Mas não são só os muçulmanos que são homofóbicos, claro. A extrema direita francesa manipula isso e coloca o movimento LGBT contra os muçulmanos, dizendo que, se eles crescerem na França, a liberdade da comunidade estará em risco. Pode ser que seja verdade, mas a liberdade da comunidade LGBT está em risco com cristãos no Brasil, por exemplo, né?
No caso do Brasil, a extrema direita usou a homofobia; no caso da França, a xenofobia; e na Espanha, ela se assentou muito mais contra os imigrantes africanos. Em cada lugar, ela usa um “carro”, mas em todos os lugares ela acaba interseccionando os ódios.

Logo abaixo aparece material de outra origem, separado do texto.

-- ==== Sys2Proof/Tests/Slice0.lean ====
section
/-! SUPPORT. Tests of single steps against the worked sequences of spec/, the smoke tests of `WellFormed`, and for every
statement with hypotheses a state and operands that meet them. -/

namespace Sys2Proof.Tests

open Sys2Proof Sys2Proof.Machine

-- The checks run one after the other: a thread for each would not fit under the compile's memory limit.
set_option Elab.async false

/-! ### The states the tests start from -/

/-- The state after a command, and the same state where it gives none. -/
def after (i : Instr) (s : State) : State :=
  match exec i s with
  | .next t => t
  | .fault _ => s
  | .refused _ => s

/-- An OPEN session at epoch 1 with last sequence 20. -/
def opened (c : Client) : Session :=
  { Session.reset c with opened := some ⟨20, ⟨c, 1, 20, 0x05, .ok, []⟩⟩, epoch := 1, response := some ⟨c, 1, 20, 0x05, .ok, []⟩ }

/-- The part in SETUP at address 5Bh and tick 85000 with the bring-up settings of 11.1; clients 0 to 3 are OPEN. -/
def bringUp : State :=
  let pair : Output := { Output.reset with maxTerm := 20000, gap := 200 }
  { State.reset with
    power := .running
    clock := 85000
    pins := { Pins.reset with rstn := true, sen := true, ad0 := true }
    outputs := (State.reset.outputs.set 2 { pair with partners := 0x08 }).set 3 { pair with partners := 0x04 }
    counts := State.reset.counts.set 0 { CountChannel.reset with enabled := true, interval := .us512 }
    faults := State.reset.faults.set 0
      { FaultChannel.reset with enabled := true, filterSamples := 2, cutSet := 0x0C, latchLimit := 1 }
    sessions := Vector.ofFn fun c : Client =>
      if c = 1 then { opened c with quota := 6 } else if c < 4 then opened c else Session.reset c
    link := { Link.reset with address := 0x5B } }

/-- The valve lease 0/1 of 11.6, with a count bound of its own. -/
def valve : Lease :=
  { holder := 1, tag := 7, outputs := 0x04, kind := .shared, term := 15000, count := some ⟨0, 2, 1⟩
    phase := .live 75000 90000 }

/-- The lease 1/1 of 11.6, offered by client 2 to client 1. -/
def offered : Lease :=
  { holder := 2, tag := 8, outputs := 0x20, kind := .sole, term := 8000, count := none
    phase := .offered 80000 88000 1 86000 }

/-- The waiting request 2/1 of 11.6. -/
def waiting : Lease :=
  { holder := 2, tag := 9, outputs := 0x08, kind := .shared, term := 4000, count := none, phase := .waiting 85500 }

/-- The waiting request 3/1 of 11.6. -/
def second : Lease :=
  { holder := 1, tag := 10, outputs := 0x04, kind := .sole, term := 4000, count := none, phase := .waiting 86700 }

Você, enquanto gay e estrangeiro, já sofreu ataques aí fora?
WYLLYS – Não. Aqui eu tenho uma bolha de segurança. Estou num país da Europa onde a extrema direita está crescendo, mas ainda é um ambiente de segurança.
Vou contar um episódio, que serve de exemplo: o centro LGBT de Barcelona fica em um bairro majoritariamente árabe, com muçulmanos de diferente lugares, e, claro, com presença de latino-americanos – então é um bairro “brown” e também negro, porque há imigrantes africanos. É um bairro popular. Durante muito tempo, foi um bairro estigmatizado. Desde que a esquerda assumiu o poder, foi feito um trabalho de revitalização do bairro.

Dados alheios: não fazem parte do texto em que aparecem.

/-- The exact sum. Opposite infinities give not-a-number. A zero sum is +0 unless both are −0. -/
def Num.add : Num → Num → Num
  | .nan, _ => .nan
  | _, .nan => .nan
  | .inf a, .inf b => if a = b then .inf a else .nan
  | .inf a, .fin _ _ _ => .inf a
  | .fin _ _ _, .inf b => .inf b
  | .fin a m e, .fin b n f =>
    let e0 := min e f
    let s := alignTo e0 a m e + alignTo e0 b n f
    if s = 0 then .fin (a && b && decide (m = 0) && decide (n = 0)) 0 0
    else .fin (decide (s < 0)) s.natAbs e0

/-- The value with its sign reversed. -/
def Num.neg : Num → Num
  | .nan => .nan
  | .inf a => .inf (!a)
  | .fin a m e => .fin (!a) m e

/-- `x < y` for two finite values, with −0 equal to +0. -/
def finLt (a : Bool) (m : Nat) (e : Int) (b : Bool) (n : Nat) (f : Int) : Bool :=
  let e0 := min e f
  decide (alignTo e0 a m e < alignTo e0 b n f)

/-- `x < y`; false with a not-a-number. -/
def Num.lt : Num → Num → Bool
  | .nan, _ => false
  | _, .nan => false
  | .inf a, .inf b => a && !b
  | .inf a, .fin _ _ _ => a
  | .fin _ _ _, .inf b => !b
  | .fin a m e, .fin b n f => finLt a m e b n f

/-- Equality of value; false with a not-a-number. -/
def Num.eq (x y : Num) : Bool :=
  match x, y with
  | .nan, _ => false
  | _, .nan => false
  | x, y => !Num.lt x y && !Num.lt y x

/-- The value is finite. -/
def Num.isFinite : Num → Bool
  | .fin _ _ _ => true
  | _ => false

/-- The value is a zero with a sign. -/
def Num.isZero : Num → Bool
  | .fin _ m _ => decide (m = 0)
  | _ => false

/-- The sign bit of a value. -/
def Num.signBit : Num → Bool
  | .fin s _ _ => s
  | .inf s => s
  | .nan => false

/-- IEEE 754-2019 maximum (05 R189): not-a-number if any operand is, −0 below +0. -/
def Num.max (x y : Num) : Num :=
  match x, y with
  | .nan, _ => .nan
  | _, .nan => .nan
  | x, y => if x.isZero && y.isZero then (if x.signBit then y else x) else if Num.lt x y then y else x

/-- IEEE 754-2019 minimum (05 R189). -/
def Num.min (x y : Num) : Num :=
  match x, y with
  | .nan, _ => .nan
  | _, .nan => .nan
  | x, y => if x.isZero && y.isZero then (if x.signBit then x else y) else if Num.lt y x then y else x

/-! ### Rounding (05 R180) -/

/-- Rounding mode. -/
inductive Mode where
  | rne | sr
  deriving DecidableEq, Repr

/-- A positive rational magnitude p / q × 2^e. -/
structure Mag where
  p : Nat
  q : Nat
  e : Int
  deriving DecidableEq, Repr

/-- ⌊log₂⌋ of a positive magnitude. -/
def Mag.log2 (v : Mag) : Int :=
  let l : Int := (v.p.log2 : Int) - v.q.log2
  let ge : Bool := if l ≥ 0 then decide (v.p ≥ v.q * 2 ^ l.toNat) else decide (v.p * 2 ^ (-l).toNat ≥ v.q)
  (if ge then l else l - 1) + v.e

/-- The magnitude in units of 2^u: numerator and denominator. -/
def Mag.inUnits (v : Mag) (u : Int) : Nat × Nat :=
  let d := v.e - u
  if d ≥ 0 then (v.p * 2 ^ d.toNat, v.q) else (v.p, v.q * 2 ^ (-d).toNat)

Mas aí o que aconteceu: houve um ataque ao centro LGBT [em junho de 2019], que a extrema direita espanhola fez para sugerir que seria um ato de muçulmanos radicais. O que a comunidade LGBT fez no dia seguinte? Foram 3 mil pessoas para as ruas, todo mundo junto, para dizer: ‘Não somos racistas, não somos antimuçulmanos, sempre convivemos bem, o problema é a extrema direita’. Ninguém caiu nessa armadilha. Para você ter uma ideia de como há uma resistência aqui contra essa tentativas.
Então sempre me senti seguro, quero continuar a me sentir seguro. Em Berlim, no tempo em que vivi lá, me senti seguro; no estado de Massachusetts, quando eu estive na universidade de Harvard, me senti seguro; e eu quero que essa segurança para comunidade se estenda a mais gente.